• **REQUIRED ACTION**: Needed from the data below: all lines that contain the word "setPort".

Stored items from a collection
╭──

-- ==== Sys2Proof/Machine/Onlan.lean ====
section
/-! DEFINITION. Onlan ports, flits, segments, messages and routing (R393 to R413). Training, replay and delivery are commands; what a
receiver hands on after a segment's tag has verified is a message of its own. -/

namespace Sys2Proof.Machine

/-- The scope of the unlock in force (R463); 0 for none. -/
def State.unlockScope (s : State) : Nat :=
  match s.sec.unlock with
  | some u => u.scope
  | none => 0

/-! ## Ports (R395 to R399) -/

/-- A port carries flits no longer (R399, R412): its keys are zeroised (R464), and what its buffers hold is lost with them. Its own WRITEs not yet sent
wait to be sent by another route, those sent and unacknowledged have lost theirs (R409), and what else it had to send takes another route (R411 to
R413). A mirror port's messages that the partner has not acknowledged go by the other one (R430). -/
def State.portDown (s : State) (n st : Nat) : State :=
  let k := s.port n
  let q := k.sendq.map fun x => x.2.2
  let own (x : PortMsg) : Bool := decide (mKind x.hdr = 1 ∧ mSrc x.hdr = s.moduleId)
  let queued (m : MsgOut) : Bool := q.any fun x => own x && decide (mDst x.hdr = m.dst ∧ mSeq x.hdr = m.seq)
  let k' : PortSt := { k with
    st := st, width := 0, keys := false, keyOut := 0, keyIn := 0, sendq := [], replayBuf := [], credits := [], txSegData := [], rxBuf := [],
    rxUsed := [], owed := [], heldIn := [], stuck := 0, nakSent := false }
  let lose (m : MsgOut) : MsgOut :=
    if m.port = some n then (if queued m then { m with port := none } else { m with lost := true }) else m
  let s := { s with sends := s.sends.map lose }.setPort n k'
  if n < 10 then
    let s := (q.filter fun x => !own x).foldl (fun s m => s.sendFabric m) s
    ((s.sends.map MsgOut.dst).eraseDups).foldl (fun s d => s.pumpSends d) s
  else (k.replayBuf.filterMap FlitOut.msg ++ q).foldl (fun s m => s.onMirror m) s

/-- A retrain begins (R399). -/
def State.retrain (s : State) (n : Nat) : State :=
  if !s.live n then s
  else
    let s := s.portDown n 7
    let k := s.port n
    s.setPort n { k with retrains := satAdd 16 k.retrains 1 }

/-- EN of a port (R395). -/
def State.portEn (s : State) (n : Nat) : Bool := s.fld (portBase n + rOnlPortCtrl) 0 0 = 1

/-- EN from 0 to 1: training starts. -/
def State.portEnable (s : State) (n : Nat) : State :=
  if s.portEn n then s
  else
    let k := s.port n
    (s.setFld (portBase n + rOnlPortCtrl) 0 0 1).setPort n { k with st := 1, cause := 0 }

/-- EN cleared: the port is DISABLED. -/
def State.portDisable (s : State) (n : Nat) : State :=
  if s.portEn n then (s.setFld (portBase n + rOnlPortCtrl) 0 0 0).portDown n 0 else s

/-- ONL_PORT_ENABLE. -/
def execOnlPortEnable (n : PortId) (s : State) : Host.Outcome State Fault Refusal :=
  if s.barOpen (portBase n) then .next (s.portEnable n) else .next s

/-- ONL_PORT_DISABLE. -/
def execOnlPortDisable (n : PortId) (s : State) : Host.Outcome State Fault Refusal :=
  if s.barOpen (portBase n) then .next (s.portDisable n) else .next s

/-- The largest width that the good lanes allow (R397). -/
def widthOf (good : Nat) : Nat := if good = 8 then 8 else if 4 ≤ good then 4 else if 2 ≤ good then 2 else 0

/-- LOOPBACK does not fail a port: TST_CTRL.LOOPBACK_OK under a TEST unlock (R396, R531). -/
def State.loopbackOk (s : State) : Bool := s.unlockScope = 3 && s.fld rTstCtrl 0 0 = 1

/-- A bit for each receive lane that meets a condition. -/
def laneMask (f : Nat → Bool) : Nat := (List.range 8).foldl (fun a i => if f i then a + 2 ^ i else a) 0

/-- What lane i found. -/
def obsLane (r : TrainObs) (i : Nat) : LaneObs := r.lanes.getD i { signal := false, module := 0, port := 0, lane := 0 }

/-- OPEN: no signal, or no far-end termination (R396). -/
def laneOpen (r : TrainObs) (i : Nat) : Bool := !(obsLane r i).signal || !(obsLane r i).term

/-- Two lanes hear one identifier. -/
def sameLane (a b : LaneObs) : Bool := a.module = b.module && a.port = b.port && a.lane = b.lane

╰──

• **SOLVED EXERCISE**:
  let s := { s with sends := s.sends.map lose }.setPort n k'
    s.setPort n { k with retrains := satAdd 16 k.retrains 1 }
    (s.setFld (portBase n + rOnlPortCtrl) 0 0 1).setPort n { k with st := 1, cause := 0 }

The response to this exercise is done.